Appendix 1d: Effect of STX1A on hERG steady-state inactivation

A) Whole-cell hERG channel steady-state inactivation was measured using a triple-pulse protocol. Cells were depolarized for 3 s to +60 mV (holding potential of -80 mV), followed by conditioning pulses from -140 mV to +20 mV for 20 ms, and then a test pulse to +20 mV for 500 ms. Only the first 80 ms is shown for the test pulse. B) Summarized steady-state inactivation data for hERG and hERG + STX1A. STX1A produced a significant hyperpolarizing shift in the midpoint steady-state inactivation curve from -29.9 ± 4.1 mV (n=12) to -51.5 ± 4.8 mV (n=6) with no change in the slope factor (20.6 ± 1.0 mV vs. 19.2 ± 1.2 mV).

-157-

Appendix 2

Preliminary results: Interaction of hERG and SNAP-25 coexpression in tsA-201 cells

Appendix 2a: SNAP 25 inhibits whole-cell hERG currents

SNAP-25 was coexpressed in TSA 201 cells in a 2:1 ratio (hERG: SNAP-25 or STX1A) in order to electrophysiologically assess a potential interaction between the two SNARE proteins and hERG. (A) Peak hERG currents were significantly reduced from 136.1 ± 7.6 pA/pF (hERG, n=18, +20 mV) to 64.3 ± 12.0 pA/pF (hERG + SNAP-25, n=9, +10 mV) (p<0.01). (Cotransfection with STX1A: 42.0 ± 6.1 pA/pF (hERG + STX1A, n=15 at +20 mV)). B) Peak tail currents at +60 mV were also reduced from 99.1 ± 8.8 pA/pF (hERG, n=18) to 65.3 ± 10.5 pA/pF (hERG + SNAP25, n=9) (p<0.05). (Cotransfection with STX1A: 43.6 ± 8.6 pA/pF (hERG + STX1A n=15)). Although there was no change in slope factor, there was a significant hyperpolarizing shift in the midpoint of steady-state activation from -9.1 ± 1.1 mV (hERG n=18) to -16.3 ± 1.6 mV (hERG + SNAP25 n=9) (p<0.01). (STX1A : -9.39 ± 1.9 mV). C) Steady-state inactivation analysis reveals that there is no change in slope or midpoint of steady-state inactivation following cotransfection with SNAP25, despite a prominent hyperpolarizing shift in the midpoint of steady-state inactivation in the presence of STX1A (hERG: -29.9 ± 4.1 mV, n=12; hERG + STX1A: -51.5 ± 4.8 mV, n=6; hERG + SNAP25: -26.1 ± 7.2 mV, n=5).

-158-

Appendix 2b: SNAP-25 reduces mature hERG channel trafficking

The inhibition of hERG channel maturation by SNAP25 was assessed by Western blot analysis.

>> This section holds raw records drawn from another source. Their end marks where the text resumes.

/-! ### The accessors of a side -/

@[simp] theorem State.own_P (s : State) : s.own .P = s.head := rfl
@[simp] theorem State.own_C (s : State) : s.own .C = s.tail := rfl
@[simp] theorem State.peer_P (s : State) : s.peer .P = s.tail := rfl
@[simp] theorem State.peer_C (s : State) : s.peer .C = s.head := rfl
@[simp] theorem State.inTx_P (s : State) : s.inTx .P = s.pIntx := rfl
@[simp] theorem State.inTx_C (s : State) : s.inTx .C = s.cIntx := rfl
@[simp] theorem State.pending_P (s : State) : s.pending .P = s.pPending := rfl
@[simp] theorem State.pending_C (s : State) : s.pending .C = s.cPending := rfl
@[simp] theorem State.seen_P (s : State) : s.seen .P = s.pTailSeen := rfl
@[simp] theorem State.seen_C (s : State) : s.seen .C = s.cHeadSeen := rfl
@[simp] theorem State.guard_P (s : State) : s.guard .P = s.wb := rfl
@[simp] theorem State.guard_C (s : State) : s.guard .C = s.rb := rfl
@[simp] theorem State.lagLeft_P (s : State) : s.lagLeft .P = s.pLagLeft := rfl
@[simp] theorem State.lagLeft_C (s : State) : s.lagLeft .C = s.cLagLeft := rfl
@[simp] theorem State.lagGoal_P (s : State) : s.lagGoal .P = s.pLagGoal := rfl
@[simp] theorem State.lagGoal_C (s : State) : s.lagGoal .C = s.cLagGoal := rfl

/-! ### A failing command (spec/60_exceptions.md R223) -/

@[simp] theorem State.fail_none (s : State) (sd : Side) (st : Status) :
    s.fail sd st none = s.respond sd (.failure st) := rfl

@[simp] theorem State.fail_some (s : State) (sd : Side) (st : Status) (m : Misuse) :
    s.fail sd st (some m) = (s.stickyFault sd m).respond sd (.failure st) := rfl

/-! ### What the checks let through -/

theorem State.withTx_open (s : State) (sd : Side) (k : State) (h : s.inTx sd = true) : s.withTx sd k = k := by
  simp [State.withTx, h]

theorem State.withTx_idle (s : State) (sd : Side) (k : State) (h : s.inTx sd = false) :
    s.withTx sd k = s.fail sd .noTransaction (some .noTx) := by
  simp [State.withTx, h]

theorem State.withPayload_fits (s : State) (sd : Side) (size : Word) (payload : List Byte) (k : State)
    (h : payload.length = size.toNat) : s.withPayload sd size payload k = k := by
  simp [State.withPayload, payloadFits, h]

theorem State.withPayload_wrong (s : State) (sd : Side) (size : Word) (payload : List Byte) (k : State)
    (h : payload.length ≠ size.toNat) : s.withPayload sd size payload k = s.fail sd .invalidArgument none := by
  simp [State.withPayload, payloadFits, h]

theorem State.withOffset_legal (s : State) (sd : Side) (o : Word) (k : State) (h : o < s.capacity) :
    s.withOffset sd o k = k := by
  simp [State.withOffset, BitVec.not_le.mpr h]

theorem State.withOffset_illegal (s : State) (sd : Side) (o : Word) (k : State) (h : s.capacity ≤ o) :
    s.withOffset sd o k = s.fail sd .invalidArgument none := by
  simp [State.withOffset, h]

theorem State.withIdle_idle (s : State) (sd : Side) (k : State) (h : s.inTx sd = false) (hg : s.guard sd = false) :
    s.withIdle sd k = k := by
  simp [State.withIdle, h, hg]

end Sys2Proof.Machine
end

Coexpression with varying concentrations of SNAP25 cDNA resulted in a decreased mature complex glycosylated hERG band at 155 kDa following transfection with 0.5 μg SNAP25 (2 hERG: 1 SNAP25 ratio). Lower transfection ratios did not yield significant reductions in mature hERG channel expression. α/β tubulin was used as a loading control (lower panel). B) Quantification of channel trafficking was assessed by measuring the fraction of mature/total hERG protein by densitometric analysis of the immunoblots (n=3). SNAP25 significantly reduces 155 kDa hERG/ total hERG from 0.25 ± 0.03 to 0.10 ± 0.03 when 0.5 μg of SNAP25 cDNA is transfected.